* STUDY MATERIAL
-- ==== Sys2Proof/Machine/State.lean ====
section
/-! DEFINITION. The state of one T940 package as plain data, the reasons a step can stop, and the state after reset. -/
namespace Sys2Proof.Machine
open Sys2Proof

/-- The issue group whose instruction is executing: group, unit (a crew, or 32 for the access slice), lanes issued,
the address and length of the instruction. -/
structure Issue where
  gid : Nat
  unit : Nat
  lanes : Word
  addr : Nat
  ilen : Nat
deriving DecidableEq, Repr

/-- The state of one package. -/
structure State where
  /-- The issue group whose instruction `exec` executes; the step sets it. -/
  cur : Option Issue
  /-- The model's own counter of free values used (log entry 9). -/
  free : Nat
  /-- Steps of the hardware that may come next, posted by earlier steps. -/
  due : List Ev
  /-- Inputs from outside the package, oldest first. -/
  inputs : List Ev
  /-- `sr.cycle` of each die (R9). -/
  cycle : NMap Nat
  /-- The package's own peer number (R359). -/
  peer : Nat
  parts : List Part
  groups : List Group
  nextId : Nat
  cores : NMap Core
  /-- Memory at its homes, by storage address: die-local, vault (Table 13-1). -/
  mem : NMap Byte
  /-- How often the memory key of a die was replaced (R486). -/
  memKey : NMap Nat
  /-- Poisoned sectors, by storage sector number (R493). -/
  poison : NMap Bool
  dir : NMap Sharers
  /-- Lines present in the L2 slices (R371), by slice and set (key 512 × slice + set), the last used first, each with its dirty sectors;
  requests listed at a home (R369); requests in the slices' ingress queues (R369). -/
  l2 : NMap (List (Nat × Nat))
  listed : NMap (List Listed)
  ingress : NMap (List HomeReq)
  /-- Replies of home requests, by request number. -/
  replies : NMap (List Byte)
  xlate : NMap DieXlate
  /-- Control registers written, by partition window and offset (R387). -/
  creg : NMap Nat
  insts : List Inst
  launches : List Launch
  gangs : List Gang
  queues : NMap Queue
  graphs : List Graph
  copies : List CopyOp
  slots : List SlotUse
  /-- The next launch identifier of each partition (R401). -/
  launchCount : NMap Nat
  /-- The launch for which back-fill on a die has stopped (R411). -/
  onlyLaunch : NMap Nat
  /-- The next queue each partition's front-end looks at, by priority (R395). -/
  served : NMap Nat
  /-- Requests that the ports have sent to the host, oldest first (R479, R501). -/
  hostOut : List HostTlp
  /-- Requests to peers and to the host that have not been answered, oldest first (R220). -/
  remote : List RemoteReq
  /-- From outside: the values of `free` at which a checker finds the issuing unit's result faulty (R490, R491). -/
  upsets : List Nat
  /-- From outside: the errors that the codes on storage find, each with the value of `free` at which it is found (R492). -/
  damage : List (Nat × Damage)
  net : Net
  trust : Trust
deriving DecidableEq, Repr

/-- Why a step stops with a fault. -/
inductive Fault where
  /-- `exec` was asked for an instruction while no issue group issues one, or for a group, unit or other object that does
  not exist. Raised by the meanings; no step of the machine does it. Safe: nothing is claimed of such a state. -/
  | noIssueGroup
deriving DecidableEq, Repr

/-- Why a step is refused. -/
inductive Refusal where
  /-- The instruction has no meaning yet; raised by its arm of `exec`. Safe. -/
  | notModelled (mnemonic : String)
deriving DecidableEq, Repr

/-- The outcome of one step. -/
abbrev Out := Host.Outcome State Fault Refusal

/-- A core with nothing in it. -/
def Core.empty : Core :=
  { l1 := [], plru := [], icache := [], tlb := [], wcb := [], ottWait := [], errors := [], quarantined := false, aae := 0 }

/-- The package right after power-on: every die held, nothing resident, the trust die about to boot (R514). -/
def State.reset : State :=
  { cur := none, free := 0, due := [.packagePowerOn], inputs := [], cycle := [], peer := 0, parts := [], groups := [], nextId := 1,
    cores := [], mem := [], memKey := [], poison := [], dir := [], l2 := [], listed := [], ingress := [], replies := [], xlate := [],
    creg := [], insts := [], launches := [], gangs := [], queues := [], graphs := [], copies := [], slots := [],
    launchCount := [], onlyLaunch := [], served := [], hostOut := [], remote := [], upsets := [], damage := [], net := Net.empty, trust := Trust.reset }

end Sys2Proof.Machine
end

* WORK INSTRUCTIONS
What you return must match the data word for word.

* EXPECTED ANSWER
-- ==== Sys2Proof/Machine/State.lean ====
section
/-! DEFINITION. The state of one T940 package as plain data, the reasons a step can stop, and the state after reset. -/
namespace Sys2Proof.Machine
open Sys2Proof

/-- The issue group whose instruction is executing: group, unit (a crew, or 32 for the access slice), lanes issued,
the address and length of the instruction. -/
structure Issue where
  gid : Nat
  unit : Nat
  lanes : Word
  addr : Nat
  ilen : Nat
deriving DecidableEq, Repr

/-- The state of one package. -/
structure State where
  /-- The issue group whose instruction `exec` executes; the step sets it. -/
  cur : Option Issue
  /-- The model's own counter of free values used (log entry 9). -/
  free : Nat
  /-- Steps of the hardware that may come next, posted by earlier steps. -/
  due : List Ev
  /-- Inputs from outside the package, oldest first. -/
  inputs : List Ev
  /-- `sr.cycle` of each die (R9). -/
  cycle : NMap Nat
  /-- The package's own peer number (R359). -/
  peer : Nat
  parts : List Part
  groups : List Group
  nextId : Nat
  cores : NMap Core
  /-- Memory at its homes, by storage address: die-local, vault (Table 13-1). -/
  mem : NMap Byte
  /-- How often the memory key of a die was replaced (R486). -/
  memKey : NMap Nat
  /-- Poisoned sectors, by storage sector number (R493). -/
  poison : NMap Bool
  dir : NMap Sharers
  /-- Lines present in the L2 slices (R371), by slice and set (key 512 × slice + set), the last used first, each with its dirty sectors;
  requests listed at a home (R369); requests in the slices' ingress queues (R369). -/
  l2 : NMap (List (Nat × Nat))
  listed : NMap (List Listed)
  ingress : NMap (List HomeReq)
  /-- Replies of home requests, by request number. -/
  replies : NMap (List Byte)
  xlate : NMap DieXlate
  /-- Control registers written, by partition window and offset (R387). -/
  creg : NMap Nat
  insts : List Inst
  launches : List Launch
  gangs : List Gang
  queues : NMap Queue
  graphs : List Graph
  copies : List CopyOp
  slots : List SlotUse
  /-- The next launch identifier of each partition (R401). -/
  launchCount : NMap Nat
  /-- The launch for which back-fill on a die has stopped (R411). -/
  onlyLaunch : NMap Nat
  /-- The next queue each partition's front-end looks at, by priority (R395). -/
  served : NMap Nat
  /-- Requests that the ports have sent to the host, oldest first (R479, R501). -/
  hostOut : List HostTlp
  /-- Requests to peers and to the host that have not been answered, oldest first (R220). -/
  remote : List RemoteReq
  /-- From outside: the values of `free` at which a checker finds the issuing unit's result faulty (R490, R491). -/
  upsets : List Nat
  /-- From outside: the errors that the codes on storage find, each with the value of `free` at which it is found (R492). -/
  damage : List (Nat × Damage)
  net : Net
  trust : Trust
deriving DecidableEq, Repr

/-- Why a step stops with a fault. -/
inductive Fault where
  /-- `exec` was asked for an instruction while no issue group issues one, or for a group, unit or other object that does
  not exist. Raised by the meanings; no step of the machine does it. Safe: nothing is claimed of such a state. -/
  | noIssueGroup
deriving DecidableEq, Repr

/-- Why a step is refused. -/
inductive Refusal where
  /-- The instruction has no meaning yet; raised by its arm of `exec`. Safe. -/
  | notModelled (mnemonic : String)
deriving DecidableEq, Repr

/-- The outcome of one step. -/
abbrev Out := Host.Outcome State Fault Refusal

/-- A core with nothing in it. -/
def Core.empty : Core :=
  { l1 := [], plru := [], icache := [], tlb := [], wcb := [], ottWait := [], errors := [], quarantined := false, aae := 0 }

/-- The package right after power-on: every die held, nothing resident, the trust die about to boot (R514). -/
def State.reset : State :=
  { cur := none, free := 0, due := [.packagePowerOn], inputs := [], cycle := [], peer := 0, parts := [], groups := [], nextId := 1,
    cores := [], mem := [], memKey := [], poison := [], dir := [], l2 := [], listed := [], ingress := [], replies := [], xlate := [],
    creg := [], insts := [], launches := [], gangs := [], queues := [], graphs := [], copies := [], slots := [],
    launchCount := [], onlyLaunch := [], served := [], hostOut := [], remote := [], upsets := [], damage := [], net := Net.empty, trust := Trust.reset }

end Sys2Proof.Machine
end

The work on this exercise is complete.